● Materials provided
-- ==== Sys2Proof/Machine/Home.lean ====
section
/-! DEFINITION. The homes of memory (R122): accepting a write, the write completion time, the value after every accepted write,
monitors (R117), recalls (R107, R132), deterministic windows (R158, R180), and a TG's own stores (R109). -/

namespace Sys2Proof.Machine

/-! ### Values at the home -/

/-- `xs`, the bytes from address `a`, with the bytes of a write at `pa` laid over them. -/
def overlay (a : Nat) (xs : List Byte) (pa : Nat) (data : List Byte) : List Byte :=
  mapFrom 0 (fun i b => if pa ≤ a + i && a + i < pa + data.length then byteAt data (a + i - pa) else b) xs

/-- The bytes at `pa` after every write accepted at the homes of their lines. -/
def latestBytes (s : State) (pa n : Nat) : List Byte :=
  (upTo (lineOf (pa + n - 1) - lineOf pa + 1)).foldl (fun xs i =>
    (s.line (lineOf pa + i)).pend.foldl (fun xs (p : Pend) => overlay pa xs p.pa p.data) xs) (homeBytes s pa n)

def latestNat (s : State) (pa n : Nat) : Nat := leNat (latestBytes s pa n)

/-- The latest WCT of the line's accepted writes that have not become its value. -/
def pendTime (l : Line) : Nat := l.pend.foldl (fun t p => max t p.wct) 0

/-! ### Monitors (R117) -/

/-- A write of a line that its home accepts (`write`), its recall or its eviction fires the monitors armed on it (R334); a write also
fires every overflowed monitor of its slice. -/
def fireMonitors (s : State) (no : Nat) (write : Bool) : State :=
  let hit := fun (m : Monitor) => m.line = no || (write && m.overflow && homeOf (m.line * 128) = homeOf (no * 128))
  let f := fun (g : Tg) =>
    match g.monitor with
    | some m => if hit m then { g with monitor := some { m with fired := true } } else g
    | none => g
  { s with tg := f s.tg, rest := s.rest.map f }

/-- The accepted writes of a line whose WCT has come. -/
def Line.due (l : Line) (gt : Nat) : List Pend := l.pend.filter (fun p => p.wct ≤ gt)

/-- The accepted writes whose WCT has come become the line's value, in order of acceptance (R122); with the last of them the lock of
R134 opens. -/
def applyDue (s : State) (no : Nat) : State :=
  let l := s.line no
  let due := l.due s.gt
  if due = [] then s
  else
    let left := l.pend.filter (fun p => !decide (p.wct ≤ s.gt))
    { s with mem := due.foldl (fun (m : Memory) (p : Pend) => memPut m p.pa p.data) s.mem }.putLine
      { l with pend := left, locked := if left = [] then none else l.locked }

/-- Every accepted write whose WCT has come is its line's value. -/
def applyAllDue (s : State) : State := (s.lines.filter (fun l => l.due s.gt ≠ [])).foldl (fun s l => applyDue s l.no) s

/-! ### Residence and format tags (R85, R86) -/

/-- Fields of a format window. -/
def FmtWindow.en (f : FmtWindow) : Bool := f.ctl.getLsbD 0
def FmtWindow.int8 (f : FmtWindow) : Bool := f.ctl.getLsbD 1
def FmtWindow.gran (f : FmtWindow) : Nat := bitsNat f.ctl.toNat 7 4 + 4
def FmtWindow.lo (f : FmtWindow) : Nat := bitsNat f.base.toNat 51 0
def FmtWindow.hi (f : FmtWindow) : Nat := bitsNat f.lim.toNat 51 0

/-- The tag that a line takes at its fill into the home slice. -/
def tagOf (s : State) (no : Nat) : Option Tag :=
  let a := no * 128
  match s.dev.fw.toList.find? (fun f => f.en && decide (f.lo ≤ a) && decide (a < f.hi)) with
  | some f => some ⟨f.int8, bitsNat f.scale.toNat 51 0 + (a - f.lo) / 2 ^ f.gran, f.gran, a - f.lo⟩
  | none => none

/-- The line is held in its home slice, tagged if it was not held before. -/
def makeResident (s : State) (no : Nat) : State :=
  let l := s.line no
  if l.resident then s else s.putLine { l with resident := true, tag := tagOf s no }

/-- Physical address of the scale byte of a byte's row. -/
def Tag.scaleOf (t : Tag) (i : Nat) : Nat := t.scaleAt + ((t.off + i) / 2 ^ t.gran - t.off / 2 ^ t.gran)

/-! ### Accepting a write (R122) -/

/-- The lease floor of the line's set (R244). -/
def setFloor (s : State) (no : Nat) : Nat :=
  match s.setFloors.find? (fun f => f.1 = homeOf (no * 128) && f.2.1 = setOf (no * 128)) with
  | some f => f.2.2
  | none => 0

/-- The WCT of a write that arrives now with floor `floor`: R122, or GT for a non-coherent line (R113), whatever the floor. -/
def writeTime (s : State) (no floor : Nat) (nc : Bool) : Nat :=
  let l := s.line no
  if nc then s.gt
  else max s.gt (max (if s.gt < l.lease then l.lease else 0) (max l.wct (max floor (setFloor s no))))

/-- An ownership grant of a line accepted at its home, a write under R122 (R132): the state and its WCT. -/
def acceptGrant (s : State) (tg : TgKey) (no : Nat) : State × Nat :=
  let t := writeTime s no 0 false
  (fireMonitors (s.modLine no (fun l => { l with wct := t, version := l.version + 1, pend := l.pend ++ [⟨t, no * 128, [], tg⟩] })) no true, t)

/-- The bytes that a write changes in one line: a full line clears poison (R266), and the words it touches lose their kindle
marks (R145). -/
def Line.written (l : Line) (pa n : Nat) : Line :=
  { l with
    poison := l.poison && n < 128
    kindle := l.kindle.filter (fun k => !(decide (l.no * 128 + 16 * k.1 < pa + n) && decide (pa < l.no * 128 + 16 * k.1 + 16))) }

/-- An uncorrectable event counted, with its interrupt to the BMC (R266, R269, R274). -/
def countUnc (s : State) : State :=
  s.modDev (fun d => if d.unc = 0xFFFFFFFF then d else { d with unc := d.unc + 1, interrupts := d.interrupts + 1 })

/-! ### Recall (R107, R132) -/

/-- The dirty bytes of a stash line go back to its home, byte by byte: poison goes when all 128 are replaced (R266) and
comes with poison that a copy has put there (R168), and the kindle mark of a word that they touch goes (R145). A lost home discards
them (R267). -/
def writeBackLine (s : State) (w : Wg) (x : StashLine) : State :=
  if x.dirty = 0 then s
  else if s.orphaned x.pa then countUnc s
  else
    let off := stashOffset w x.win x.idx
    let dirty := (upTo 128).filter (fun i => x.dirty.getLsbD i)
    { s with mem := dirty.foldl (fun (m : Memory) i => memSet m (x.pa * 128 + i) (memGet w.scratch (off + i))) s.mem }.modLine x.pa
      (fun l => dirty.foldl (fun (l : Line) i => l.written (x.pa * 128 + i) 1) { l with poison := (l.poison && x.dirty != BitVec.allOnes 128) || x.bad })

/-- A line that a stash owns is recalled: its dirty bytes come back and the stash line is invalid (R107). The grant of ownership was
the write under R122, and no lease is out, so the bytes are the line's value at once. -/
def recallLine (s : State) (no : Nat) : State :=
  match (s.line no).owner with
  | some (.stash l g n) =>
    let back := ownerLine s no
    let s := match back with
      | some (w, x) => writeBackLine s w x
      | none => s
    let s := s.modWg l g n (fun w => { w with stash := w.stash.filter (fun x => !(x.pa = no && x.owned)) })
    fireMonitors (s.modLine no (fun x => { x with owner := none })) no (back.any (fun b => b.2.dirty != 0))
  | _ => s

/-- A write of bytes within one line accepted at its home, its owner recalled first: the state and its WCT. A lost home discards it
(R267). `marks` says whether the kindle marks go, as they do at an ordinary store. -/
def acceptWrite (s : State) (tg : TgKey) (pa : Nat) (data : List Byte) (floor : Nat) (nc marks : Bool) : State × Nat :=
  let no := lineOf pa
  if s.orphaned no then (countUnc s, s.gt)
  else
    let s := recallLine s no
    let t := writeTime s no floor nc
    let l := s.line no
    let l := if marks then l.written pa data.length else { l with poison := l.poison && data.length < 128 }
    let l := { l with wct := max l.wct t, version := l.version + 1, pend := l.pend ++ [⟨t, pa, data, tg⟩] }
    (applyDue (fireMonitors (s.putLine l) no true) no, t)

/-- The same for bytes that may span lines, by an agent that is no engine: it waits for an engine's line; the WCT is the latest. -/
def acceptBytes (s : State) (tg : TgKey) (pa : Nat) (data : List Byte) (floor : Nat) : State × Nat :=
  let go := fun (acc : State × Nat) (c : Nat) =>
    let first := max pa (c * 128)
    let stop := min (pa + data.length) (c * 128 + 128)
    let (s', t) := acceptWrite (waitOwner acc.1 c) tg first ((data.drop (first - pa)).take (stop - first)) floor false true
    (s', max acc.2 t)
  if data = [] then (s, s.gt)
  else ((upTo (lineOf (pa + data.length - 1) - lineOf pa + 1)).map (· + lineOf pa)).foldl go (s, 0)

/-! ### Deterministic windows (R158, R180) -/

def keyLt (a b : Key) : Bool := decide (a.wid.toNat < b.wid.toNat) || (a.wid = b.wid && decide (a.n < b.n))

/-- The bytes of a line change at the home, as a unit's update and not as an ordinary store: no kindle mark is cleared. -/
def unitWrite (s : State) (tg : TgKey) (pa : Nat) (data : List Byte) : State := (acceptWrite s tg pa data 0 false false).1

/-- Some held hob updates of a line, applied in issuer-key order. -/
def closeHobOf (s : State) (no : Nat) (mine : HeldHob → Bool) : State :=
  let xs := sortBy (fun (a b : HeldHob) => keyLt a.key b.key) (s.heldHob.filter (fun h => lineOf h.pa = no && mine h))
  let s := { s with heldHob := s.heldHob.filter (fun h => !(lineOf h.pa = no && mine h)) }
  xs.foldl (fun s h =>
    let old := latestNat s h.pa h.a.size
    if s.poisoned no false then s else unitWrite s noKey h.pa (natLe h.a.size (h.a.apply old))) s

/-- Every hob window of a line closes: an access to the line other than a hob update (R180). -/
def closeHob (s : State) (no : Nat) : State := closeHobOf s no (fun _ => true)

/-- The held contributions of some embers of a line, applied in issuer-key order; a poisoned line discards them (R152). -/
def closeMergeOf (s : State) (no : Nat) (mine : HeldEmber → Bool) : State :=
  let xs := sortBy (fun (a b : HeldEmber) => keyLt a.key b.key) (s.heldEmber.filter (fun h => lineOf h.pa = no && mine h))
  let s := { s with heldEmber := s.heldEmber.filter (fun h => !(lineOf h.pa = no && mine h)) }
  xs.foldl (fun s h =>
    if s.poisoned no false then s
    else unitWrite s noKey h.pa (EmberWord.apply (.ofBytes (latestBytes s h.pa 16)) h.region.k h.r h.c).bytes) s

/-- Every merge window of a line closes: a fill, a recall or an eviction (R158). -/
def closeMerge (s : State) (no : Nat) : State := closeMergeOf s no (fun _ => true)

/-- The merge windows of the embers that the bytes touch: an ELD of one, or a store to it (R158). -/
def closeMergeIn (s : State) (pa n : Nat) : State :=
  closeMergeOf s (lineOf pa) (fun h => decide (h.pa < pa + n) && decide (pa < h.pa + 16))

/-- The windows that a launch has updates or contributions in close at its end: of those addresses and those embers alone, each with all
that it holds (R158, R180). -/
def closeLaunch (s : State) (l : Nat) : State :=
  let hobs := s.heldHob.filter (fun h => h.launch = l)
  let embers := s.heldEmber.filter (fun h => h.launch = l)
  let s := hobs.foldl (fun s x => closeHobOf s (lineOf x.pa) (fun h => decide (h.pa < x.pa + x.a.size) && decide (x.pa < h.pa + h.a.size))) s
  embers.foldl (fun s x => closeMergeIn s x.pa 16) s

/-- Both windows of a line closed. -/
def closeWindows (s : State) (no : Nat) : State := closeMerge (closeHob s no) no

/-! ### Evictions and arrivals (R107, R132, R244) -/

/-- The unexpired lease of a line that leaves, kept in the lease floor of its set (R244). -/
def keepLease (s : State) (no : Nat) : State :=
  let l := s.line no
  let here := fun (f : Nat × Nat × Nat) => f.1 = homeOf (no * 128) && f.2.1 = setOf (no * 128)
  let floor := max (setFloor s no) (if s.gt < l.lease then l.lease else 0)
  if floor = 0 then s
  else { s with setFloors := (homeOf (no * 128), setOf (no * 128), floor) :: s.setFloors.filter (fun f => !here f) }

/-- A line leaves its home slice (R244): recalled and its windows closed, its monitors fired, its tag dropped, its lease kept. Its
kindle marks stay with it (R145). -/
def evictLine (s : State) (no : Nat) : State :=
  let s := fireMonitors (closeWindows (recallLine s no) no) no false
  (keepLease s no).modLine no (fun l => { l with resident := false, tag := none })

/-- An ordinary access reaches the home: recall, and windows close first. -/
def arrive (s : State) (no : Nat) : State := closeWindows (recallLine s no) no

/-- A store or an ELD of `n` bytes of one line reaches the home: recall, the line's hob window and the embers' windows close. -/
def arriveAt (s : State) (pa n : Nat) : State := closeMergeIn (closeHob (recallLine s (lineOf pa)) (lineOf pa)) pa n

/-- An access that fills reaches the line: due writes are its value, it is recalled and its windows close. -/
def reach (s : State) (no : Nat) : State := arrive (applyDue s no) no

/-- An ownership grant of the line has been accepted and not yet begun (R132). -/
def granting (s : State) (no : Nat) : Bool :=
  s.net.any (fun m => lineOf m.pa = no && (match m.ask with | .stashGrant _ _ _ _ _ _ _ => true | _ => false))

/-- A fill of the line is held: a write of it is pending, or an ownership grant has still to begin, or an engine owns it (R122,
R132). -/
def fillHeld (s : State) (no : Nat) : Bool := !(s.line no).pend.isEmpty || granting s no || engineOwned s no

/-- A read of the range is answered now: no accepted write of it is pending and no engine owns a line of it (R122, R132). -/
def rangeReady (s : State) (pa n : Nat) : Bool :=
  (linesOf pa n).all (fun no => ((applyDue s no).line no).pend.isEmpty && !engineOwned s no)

● What needs to be done
Only the lines above starting at the line that holds "the write under" and ending at the line that holds "the latest. -/" are to be repeated, exactly and in full.

● Exercise solution
the write under R122, and no lease is out, so the bytes are the line's value at once. -/
def recallLine (s : State) (no : Nat) : State :=
  match (s.line no).owner with
  | some (.stash l g n) =>
    let back := ownerLine s no
    let s := match back with
      | some (w, x) => writeBackLine s w x
      | none => s
    let s := s.modWg l g n (fun w => { w with stash := w.stash.filter (fun x => !(x.pa = no && x.owned)) })
    fireMonitors (s.modLine no (fun x => { x with owner := none })) no (back.any (fun b => b.2.dirty != 0))
  | _ => s

/-- A write of bytes within one line accepted at its home, its owner recalled first: the state and its WCT. A lost home discards it
(R267). `marks` says whether the kindle marks go, as they do at an ordinary store. -/
def acceptWrite (s : State) (tg : TgKey) (pa : Nat) (data : List Byte) (floor : Nat) (nc marks : Bool) : State × Nat :=
  let no := lineOf pa
  if s.orphaned no then (countUnc s, s.gt)
  else
    let s := recallLine s no
    let t := writeTime s no floor nc
    let l := s.line no
    let l := if marks then l.written pa data.length else { l with poison := l.poison && data.length < 128 }
    let l := { l with wct := max l.wct t, version := l.version + 1, pend := l.pend ++ [⟨t, pa, data, tg⟩] }
    (applyDue (fireMonitors (s.putLine l) no true) no, t)

/-- The same for bytes that may span lines, by an agent that is no engine: it waits for an engine's line; the WCT is the latest. -/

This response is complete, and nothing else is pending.